Last verified 2026-05-17
What this is
Cloudflare Registrar sells domain names at the wholesale price charged by the registry and ICANN — no markup, no upsells, and the renewal price is the same as the signup price. That's unusual: most registrars (GoDaddy, Namecheap, Google's old service) charge a markup, and many quietly raise the price at renewal. [Source: cloudflare.com/products/registrar (accessed 2026-05-17)]
What it costs
Pricing depends on the TLD (the ending —
.com, .org, .net, etc.) because each registry sets its own wholesale price.
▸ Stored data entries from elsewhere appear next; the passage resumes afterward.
-- ==== Sys2Proof/Machine/Recovery.lean ====
section
/-! DEFINITION. Failure and recovery (R238 to R265): watching members, declaring departures, the stop, the target steep, takeover by a spare, restores,
reload and resume. -/

namespace Sys2Proof.Machine

open Sys2Proof

/-- CAD_RECOVERY_INFO.phase. -/
abbrev phStopping : Nat := 1
abbrev phRestoring : Nat := 2
abbrev phReloading : Nat := 3
abbrev phWaitSpare : Nat := 4
abbrev phFailed : Nat := 5
def recPhase (s : State) (d : Nat) : Nat := s.fld .cadRecoveryInfo 3 0 d
def setPhase (d v : Nat) (s : State) : State := s.setFld .cadRecoveryInfo 3 0 v d

def modRec (d : Nat) (f : Recovery → Recovery) (s : State) : State := s.modDom d (fun D => { D with recov := f D.recov })

/-- Where an evicted device that still serves is reached: the model's own number for it (assumption 29). -/
def evictedId (i : Nat) : Nat := 0x4000 + i

/-- A departed index of this recovery. -/
def departedOf (D : Domain) (i : Nat) : Option Departed := D.recov.departed.find? (fun x => x.index == i)

/-- The holder of index `i`: its buddy, or the evicted device that still serves (the chapter's opening). -/
def holderOf (s : State) (D : Domain) (i : Nat) : Nat :=
  let b := buddyOf (rosterSize s) i
  match departedOf D b with
  | some x => if x.evicted then evictedId b else b
  | none => b

/-- A member fences itself (R243): HALTED with its status, every write of the domain to peers and accelerators stopped, a Strata record. -/
def fence (d : Nat) (st : Status) (s : State) : State :=
  let s := s.modDom d (fun D => { D with
    fenced := true
    snap := none
    arrival := none
    flight := none
    boundaries := []
    deepWrite := none
    regions := D.regions.map (fun _ r => { r with pages := [] }) })
  log st .error (haltPipe d st s) (a32 := d)

/-- The devices whose heartbeats this device watches. -/
def watched (s : State) : List Nat :=
  let n := rosterSize s
  let me := selfId s
  let spares := (childrenOf s me).filter (fun c => decide (0x8000 ≤ c))
  (if me < 0x8000 ∧ 2 ≤ n then (if buddyOf n me = neighbourOf n me then [buddyOf n me] else [buddyOf n me, neighbourOf n me]) else []) ++ spares

/-- A heartbeat sent every 1 ms while the domain is armed, or from a standby domain (R240). -/
def sendHeartbeat (d : Nat) (s : State) : State :=
  match s.dom d with
  | none => s
  | some D =>
    if D.fenced ∨ s.frozen then s
    else
      let m := mkMsg s d 0x10 (steep := s.reg .cadSteepCount d) (a := s.reg .cadCommittedSteep d % 2 ^ 32) (c := s.ft.now)
      let n := rosterSize s
      let me := selfId s
      if D.standby then sendMsg (parentOf me) m s
      else if isArmed s d = false ∨ n < 2 then s
      else
        let s := sendMsg (buddyOf n me) m s
        if buddyOf n me = neighbourOf n me then s else sendMsg (neighbourOf n me) m s

/-- A departed index is acknowledged by a coordinator that is not index 0 only once index 0 is gone; the deputy itself declares index 0. -/
def mayDeclare (s : State) (D : Domain) (i : Nat) : Bool := isCoord s D || (s.job.index == some 1 && i == 0)

/-- A spare that the coordinator may prepare (R245): its latest relayed heartbeat is under 58 ms old, no later SILENT for it is held, and it is neither
prepared nor assigned. -/
def spareFit (s : State) (D : Domain) (q : Nat) : Bool :=
  let id := 0x8000 + q
  !s.job.used.contains q && !D.prepSent.any (fun p => p.1 == q) && !D.recov.departed.any (fun x => x.spare == some q) &&
    (match D.heard.find id with
      | some t => decide (s.ft.now < t + 58000000) && !D.silents.any (fun x => x.2.1 == id && decide (t < x.2.2))
      | none => false)

def firstSpare (s : State) (D : Domain) : Option Nat := firstBelow (spareCount s) (spareFit s D)

/-- The spare for a departed index: the one prepared for it, else the first fit one. -/
def pickSpare (s : State) (D : Domain) (i : Nat) : Option Nat :=
  match D.prepSent.find? (fun p => p.2 == i && !D.recov.departed.any (fun x => x.spare == some p.1)) with
  | some p => some p.1
  | none => firstSpare s D

/-- Every departed index without a spare gets one where there is one. -/
def assignSpares (d : Nat) (s : State) : State :=
  match s.dom d with
  | none => s
  | some D =>
    D.recov.departed.foldl (fun s x =>
      match x.spare, s.dom d with
      | none, some D =>
        match pickSpare s D x.index with
        | some q => modRec d (fun r => { r with departed := r.departed.map (fun y => if y.index = x.index then { y with spare := some q } else y) }) s
        | none => s
      | _, _ => s) s

/-- The entries of STOP and ROLLBACK (R248). -/
def entryBytes (x : Departed) : List Byte :=
  leBytes 2 x.index ++ leBytes 1 (if x.evicted then 2 else 1) ++ leBytes 1 0 ++ leBytes 4 (x.spare.getD 0xFFFFFFFF)

def readEntries (m : Msg) (n : Nat) : List Departed :=
  (List.range (min n 64)).map (fun i =>
    let q := fieldLE m.payload (8 * i + 4) 4
    { index := fieldLE m.payload (8 * i) 2
      evicted := fieldLE m.payload (8 * i + 2) 1 == 2
      spare := if q = 0xFFFFFFFF then none else some q })

/-- RECOVERY_FAIL acts on a member (R261): HALTED, a Strata record with the index at fault, RECOVERY_DONE. -/
def applyFail (d : Nat) (st : Status) (who : Nat) (s : State) : State :=
  let s := haltPipe d st s
  let s := setPhase d phFailed s
  let s := s.setFld .cadRecoveryStatus 31 16 st.toNat d
  irqSource (.recoveryDone d) (log st .error s (a32 := d) (a0 := who))

/-- The coordinator ends the recovery (R261). -/
def failRecovery (d : Nat) (st : Status) (who : Nat) (s : State) : State :=
  if recPhase s d = phFailed then s
  else applyFail d st who (sendDown (mkMsg s d 0x1D (status := st) (a := who)) s)

/-- Surviving member children, those of a departed child in its place (R219). -/
def liveChildren (s : State) (D : Domain) : Nat → Nat → List Nat
  | 0, _ => []
  | n + 1, i => ((childrenOf s i).filter (fun c => decide (c < 0x8000))).flatMap (fun c =>
      if (departedOf D c).isSome ∧ D.recov.target.isNone then liveChildren s D n c else [c])
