-- ==== Sys2Proof/Machine/Step.lean ====
section
/-! DEFINITION. One step of the block: the oldest waiting command takes effect; with none waiting, one nanosecond of local time passes. -/

namespace Sys2Proof.Machine

open Sys2Proof

/-- Take the command at the front of the queue; with an empty queue time passes (assumption 2, DESIGN CHOICE). -/
def step (s : State) : Host.Outcome State Fault Refusal :=
  match s.pending with
  | [] => .next (idle s)
  | c :: rest => exec c { s with pending := rest }

/-- The command that a word spells put at the front of the queue. No row of the table has bits, so no word spells one. -/
def State.withFetchWord (s : State) (nbits w : Nat) : State :=
  match Sys2Proof.decodeTableWord nbits w with
  | some c => { s with pending := c :: s.pending }
  | none => s

end Sys2Proof.Machine
end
Cloudflare passes that through at cost.- .com runs roughly $10/year at wholesale.
- .org, .net, .dev, .app are also common nonprofit-friendly options.
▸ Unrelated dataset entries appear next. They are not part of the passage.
/-- A write of TCMP_CTL by one who does not hold the comparator is ignored and counted. By its holder: a reserved mode or action is ignored whole, as is a steep target of 2^48 or more; with enable 0 the comparator is disarmed; with enable 1 it is armed with its fields, target and argument, and its overrun count is cleared. A target already passed makes it owe one late fire: a one-shot keeps its target, a periodic one takes the next point of its grid and counts the periods passed less one. In phase mode a boundary already applied gives the time it waits for. Cites: 02_fabric_time_and_steeps.md. -/
def Obligations.ComparatorArming : Prop :=
  (∀ (a : Agent) (die idx : Nat) (v : Word) (s : State), die ≤ 2 → idx ≤ 63 → MainUp s → cmpMayWrite s a (cmpKey die idx) = false → 
    exec (.tcmpCtlWrite a die idx v) s = .next (s.bump .dbgIgnored)) ∧
  (∀ (a : Agent) (die idx : Nat) (v : Word) (s : State), die ≤ 2 → idx ≤ 63 → MainUp s → cmpMayWrite s a (cmpKey die idx) = true → (natBits v.toNat 2 1 = 3 ∨ 8 < natBits v.toNat 15 12) → 
    exec (.tcmpCtlWrite a die idx v) s = .next (s)) ∧
  (∀ (a : Agent) (die idx : Nat) (v : Word) (s : State), die ≤ 2 → idx ≤ 63 → MainUp s → cmpMayWrite s a (cmpKey die idx) = true → natBits v.toNat 2 1 ≠ 3 → natBits v.toNat 15 12 ≤ 8 → natBit v.toNat 0 = true → natBits v.toNat 2 1 ≠ 0 → 2 ^ 48 ≤ s.reg .tcmpTarget (cmpKey die idx) → 
    exec (.tcmpCtlWrite a die idx v) s = .next (s)) ∧
  (∀ (a : Agent) (die idx : Nat) (v : Word) (s : State), die ≤ 2 → idx ≤ 63 → MainUp s → cmpMayWrite s a (cmpKey die idx) = true → natBits v.toNat 2 1 ≠ 3 → natBits v.toNat 15 12 ≤ 8 → natBit v.toNat 0 = false → 
    ∃ t, exec (.tcmpCtlWrite a die idx v) s = .next t ∧ t.cmp.armed.find (cmpKey die idx) = none ∧ t.reg .tcmpCtl (cmpKey die idx) = applyFields (s.reg .tcmpCtl (cmpKey die idx)) v.toNat RegName.tcmpCtl.info.fields % 2 ^ 32 ∧ Changes [.cmp] [.tcmpCtl] s t) ∧
  (∀ (a : Agent) (die idx : Nat) (v : Word) (s : State), die ≤ 2 → idx ≤ 63 → MainUp s → cmpMayWrite s a (cmpKey die idx) = true → natBits v.toNat 2 1 ≠ 3 → natBits v.toNat 15 12 ≤ 8 → natBit v.toNat 0 = true → natBits v.toNat 2 1 = 0 → (s.ft.valid = false ∨ s.ft.now ≤ s.reg .tcmpTarget (cmpKey die idx)) → 
    ∃ t, exec (.tcmpCtlWrite a die idx v) s = .next t ∧ t.cmp.armed.find (cmpKey die idx) = some { mode := .time, periodic := natBit v.toNat 3, domain := natBits v.toNat 21 16, action := natBits v.toNat 15 12, written := s.reg .tcmpTarget (cmpKey die idx), target := s.reg .tcmpTarget (cmpKey die idx), arg := s.reg .tcmpArg (cmpKey die idx), armer := (match a with | .core id => some id | _ => none) } ∧ t.fld .tcmpCtl 31 24 (cmpKey die idx) = 0 ∧ Changes [.cmp] [.tcmpCtl] s t) ∧
  (∀ (a : Agent) (die idx : Nat) (v : Word) (s : State), die ≤ 2 → idx ≤ 63 → MainUp s → cmpMayWrite s a (cmpKey die idx) = true → natBits v.toNat 2 1 ≠ 3 → natBits v.toNat 15 12 ≤ 8 → natBit v.toNat 0 = true → natBits v.toNat 2 1 = 0 → natBit v.toNat 3 = false → s.ft.valid = true → s.reg .tcmpTarget (cmpKey die idx) < s.ft.now → 
    ∃ t, exec (.tcmpCtlWrite a die idx v) s = .next t ∧ t.cmp.armed.find (cmpKey die idx) = some { mode := .time, periodic := natBit v.toNat 3, domain := natBits v.toNat 21 16, action := natBits v.toNat 15 12, written := s.reg .tcmpTarget (cmpKey die idx), target := s.reg .tcmpTarget (cmpKey die idx), arg := s.reg .tcmpArg (cmpKey die idx), armer := (match a with | .core id => some id | _ => none), owed := true } ∧ t.fld .tcmpCtl 31 24 (cmpKey die idx) = 0 ∧ Changes [.cmp] [.tcmpCtl] s t) ∧
  (∀ (a : Agent) (die idx : Nat) (v : Word) (s : State), die ≤ 2 → idx ≤ 63 → MainUp s → cmpMayWrite s a (cmpKey die idx) = true → natBits v.toNat 2 1 ≠ 3 → natBits v.toNat 15 12 ≤ 8 → natBit v.toNat 0 = true → natBits v.toNat 2 1 = 0 → natBit v.toNat 3 = true → s.reg .tcmpArg (cmpKey die idx) ≠ 0 → s.ft.valid = true → s.reg .tcmpTarget (cmpKey die idx) < s.ft.now → 
    ∃ t, exec (.tcmpCtlWrite a die idx v) s = .next t ∧ t.cmp.armed.find (cmpKey die idx) = some { mode := .time, periodic := natBit v.toNat 3, domain := natBits v.toNat 21 16, action := natBits v.toNat 15 12, written := s.reg .tcmpTarget (cmpKey die idx), target := s.reg .tcmpTarget (cmpKey die idx) + ((s.ft.now - s.reg .tcmpTarget (cmpKey die idx)) / s.reg .tcmpArg (cmpKey die idx) + 1) * s.reg .tcmpArg (cmpKey die idx), arg := s.reg .tcmpArg (cmpKey die idx), armer := (match a with | .core id => some id | _ => none), owed := true } ∧ t.fld .tcmpCtl 31 24 (cmpKey die idx) = min ((s.ft.now - s.reg .tcmpTarget (cmpKey die idx)) / s.reg .tcmpArg (cmpKey die idx)) 255 ∧ Changes [.cmp] [.tcmpCtl] s t) ∧
  (∀ (a : Agent) (die idx : Nat) (v : Word) (s : State), die ≤ 2 → idx ≤ 63 → MainUp s → cmpMayWrite s a (cmpKey die idx) = true → natBits v.toNat 2 1 ≠ 3 → natBits v.toNat 15 12 ≤ 8 → natBit v.toNat 0 = true → natBits v.toNat 2 1 = 1 → s.reg .tcmpTarget (cmpKey die idx) < 2 ^ 48 → s.reg .cadSteepCount (natBits v.toNat 21 16) ≤ s.reg .tcmpTarget (cmpKey die idx) → 
    ∃ t, exec (.tcmpCtlWrite a die idx v) s = .next t ∧ t.cmp.armed.find (cmpKey die idx) = some { mode := .steep, periodic := natBit v.toNat 3, domain := natBits v.toNat 21 16, action := natBits v.toNat 15 12, written := s.reg .tcmpTarget (cmpKey die idx), target := s.reg .tcmpTarget (cmpKey die idx), arg := s.reg .tcmpArg (cmpKey die idx), armer := (match a with | .core id => some id | _ => none) } ∧ t.fld .tcmpCtl 31 24 (cmpKey die idx) = 0 ∧ Changes [.cmp] [.tcmpCtl] s t) ∧
  (∀ (a : Agent) (die idx : Nat) (v : Word) (s : State), die ≤ 2 → idx ≤ 63 → MainUp s → cmpMayWrite s a (cmpKey die idx) = true → natBits v.toNat 2 1 ≠ 3 → natBits v.toNat 15 12 ≤ 8 → natBit v.toNat 0 = true → natBits v.toNat 2 1 = 1 → natBit v.toNat 3 = true → s.reg .tcmpArg (cmpKey die idx) ≠ 0 → s.reg .tcmpTarget (cmpKey die idx) < 2 ^ 48 → s.reg .tcmpTarget (cmpKey die idx) < s.reg .cadSteepCount (natBits v.toNat 21 16) → 
    ∃ t, exec (.tcmpCtlWrite a die idx v) s = .next t ∧ t.cmp.armed.find (cmpKey die idx) = some { mode := .steep, periodic := natBit v.toNat 3, domain := natBits v.toNat 21 16, action := natBits v.toNat 15 12, written := s.reg .tcmpTarget (cmpKey die idx), target := s.reg .tcmpTarget (cmpKey die idx) + ((s.reg .cadSteepCount (natBits v.toNat 21 16) - s.reg .tcmpTarget (cmpKey die idx)) / s.reg .tcmpArg (cmpKey die idx) + 1) * s.reg .tcmpArg (cmpKey die idx), arg := s.reg .tcmpArg (cmpKey die idx), armer := (match a with | .core id => some id | _ => none), owed := true } ∧ t.fld .tcmpCtl 31 24 (cmpKey die idx) = min ((s.reg .cadSteepCount (natBits v.toNat 21 16) - s.reg .tcmpTarget (cmpKey die idx)) / s.reg .tcmpArg (cmpKey die idx)) 255 ∧ Changes [.cmp] [.tcmpCtl] s t) ∧
  (∀ (a : Agent) (die idx : Nat) (v : Word) (s : State), die ≤ 2 → idx ≤ 63 → MainUp s → cmpMayWrite s a (cmpKey die idx) = true → natBits v.toNat 2 1 ≠ 3 → natBits v.toNat 15 12 ≤ 8 → natBit v.toNat 0 = true → natBits v.toNat 2 1 = 2 → s.reg .tcmpTarget (cmpKey die idx) < 2 ^ 48 → (natBit v.toNat 3 = true ∨ s.dom (natBits v.toNat 21 16) = none) → 
    ∃ t, exec (.tcmpCtlWrite a die idx v) s = .next t ∧ t.cmp.armed.find (cmpKey die idx) = some { mode := .phase, periodic := natBit v.toNat 3, domain := natBits v.toNat 21 16, action := natBits v.toNat 15 12, written := s.reg .tcmpTarget (cmpKey die idx), target := s.reg .tcmpTarget (cmpKey die idx), arg := s.reg .tcmpArg (cmpKey die idx), armer := (match a with | .core id => some id | _ => none) } ∧ t.fld .tcmpCtl 31 24 (cmpKey die idx) = 0 ∧ Changes [.cmp] [.tcmpCtl] s t) ∧
  (∀ (a : Agent) (die idx : Nat) (v : Word) (D : Domain) (tb : Nat) (s : State), die ≤ 2 → idx ≤ 63 → MainUp s → cmpMayWrite s a (cmpKey die idx) = true → natBits v.toNat 2 1 ≠ 3 → natBits v.toNat 15 12 ≤ 8 → natBit v.toNat 0 = true → natBits v.toNat 2 1 = 2 → s.reg .tcmpTarget (cmpKey die idx) < 2 ^ 48 → natBit v.toNat 3 = false → s.dom (natBits v.toNat 21 16) = some D → D.lastTb.find (s.reg .tcmpTarget (cmpKey die idx)) = some tb → 
    ∃ t, exec (.tcmpCtlWrite a die idx v) s = .next t ∧ t.cmp.armed.find (cmpKey die idx) = some { mode := .phase, periodic := natBit v.toNat 3, domain := natBits v.toNat 21 16, action := natBits v.toNat 15 12, written := s.reg .tcmpTarget (cmpKey die idx), target := s.reg .tcmpTarget (cmpKey die idx), arg := s.reg .tcmpArg (cmpKey die idx), armer := (match a with | .core id => some id | _ => none), due := some (tb + s.reg .tcmpArg (cmpKey die idx)), owed := decide (tb + s.reg .tcmpArg (cmpKey die idx) < s.ft.now) } ∧ Changes [.cmp] [.tcmpCtl] s t)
- Cloudflare supports over 390 TLDs total. [Source: cloudflare.com/products/registrar (accessed 2026-05-17)]
The exact price for each TLD is shown in the Cloudflare dashboard before you buy.
Who this is good for
- Nonprofits and small organizations that want a
.orgwithout paying $20+/year of resale markup.
- Individuals registering a personal site, family domain, or portfolio.
- Anyone tired of registrars that double the price at renewal.
What you need to use it
- A free Cloudflare account with a verified email.
- A valid payment method (credit card).
- Willingness to use Cloudflare's DNS for the domain. Cloudflare Registrar requires you to point the domain at their nameservers; you can't keep DNS at another provider. The DNS service itself is free. [Source: developers.cloudflare.com/registrar/get-started (accessed 2026-05-17)]
How to register a new domain
- Sign in at dash.cloudflare.com.
- Open the Domain Registration → Register Domains page.
- Search for the domain you want. Cloudflare shows the at-cost price.
- Add it to cart, fill in contact info, pay. WHOIS privacy is included free.
How to transfer an existing domain in
This is the more common path — moving a domain you already own to Cloudflare so renewals stop costing $20+/year.
- At your current registrar: unlock the domain and request the authorization (EPP) code.
- Confirm the domain has been registered for at least 60 days and hasn't been transferred in the last 60 days (ICANN rule).
- In Cloudflare, add the domain as a site first (free plan is fine) so it's on Cloudflare's DNS.
- Go to Domain Registration → Transfer Domains, paste the EPP code, pay one year of registration (this extends the expiry by one year).
- Approve the transfer email if your current registrar sends one. The transfer usually completes in 5–7 days. [Source: developers.cloudflare.com/registrar/get-started/transfer-domain-to-cloudflare (accessed 2026-05-17)]
Things to watch for
- You must use Cloudflare DNS. If you rely on a hosting provider's bundled DNS (some shared hosts), you'll need to move DNS records to Cloudflare first. Cloudflare can import most records automatically.
- Some TLDs aren't supported for transfer or registration (especially certain country-code domains). Check Cloudflare's TLD policy page if you're after something unusual.
- No reselling. Cloudflare Registrar is for end users, not for buying domains to flip.
- Recently changed contact info can block a transfer — ICANN requires no registrant changes in the prior 60 days.
Where to get help
- Cloudflare support: live chat and email through the dashboard.
- Community forum: community.cloudflare.com — busy and reasonably helpful for registrar questions.
Why this matters for nonprofits
A small nonprofit running
yourorg.org will often pay $20–$30/year at a traditional registrar, plus $10+/year for WHOIS privacy. At Cloudflare it's the wholesale .org price (around $10/year as of 2026), privacy included, and the price doesn't jump at renewal. Over 5 years that's real money kept inside the mission.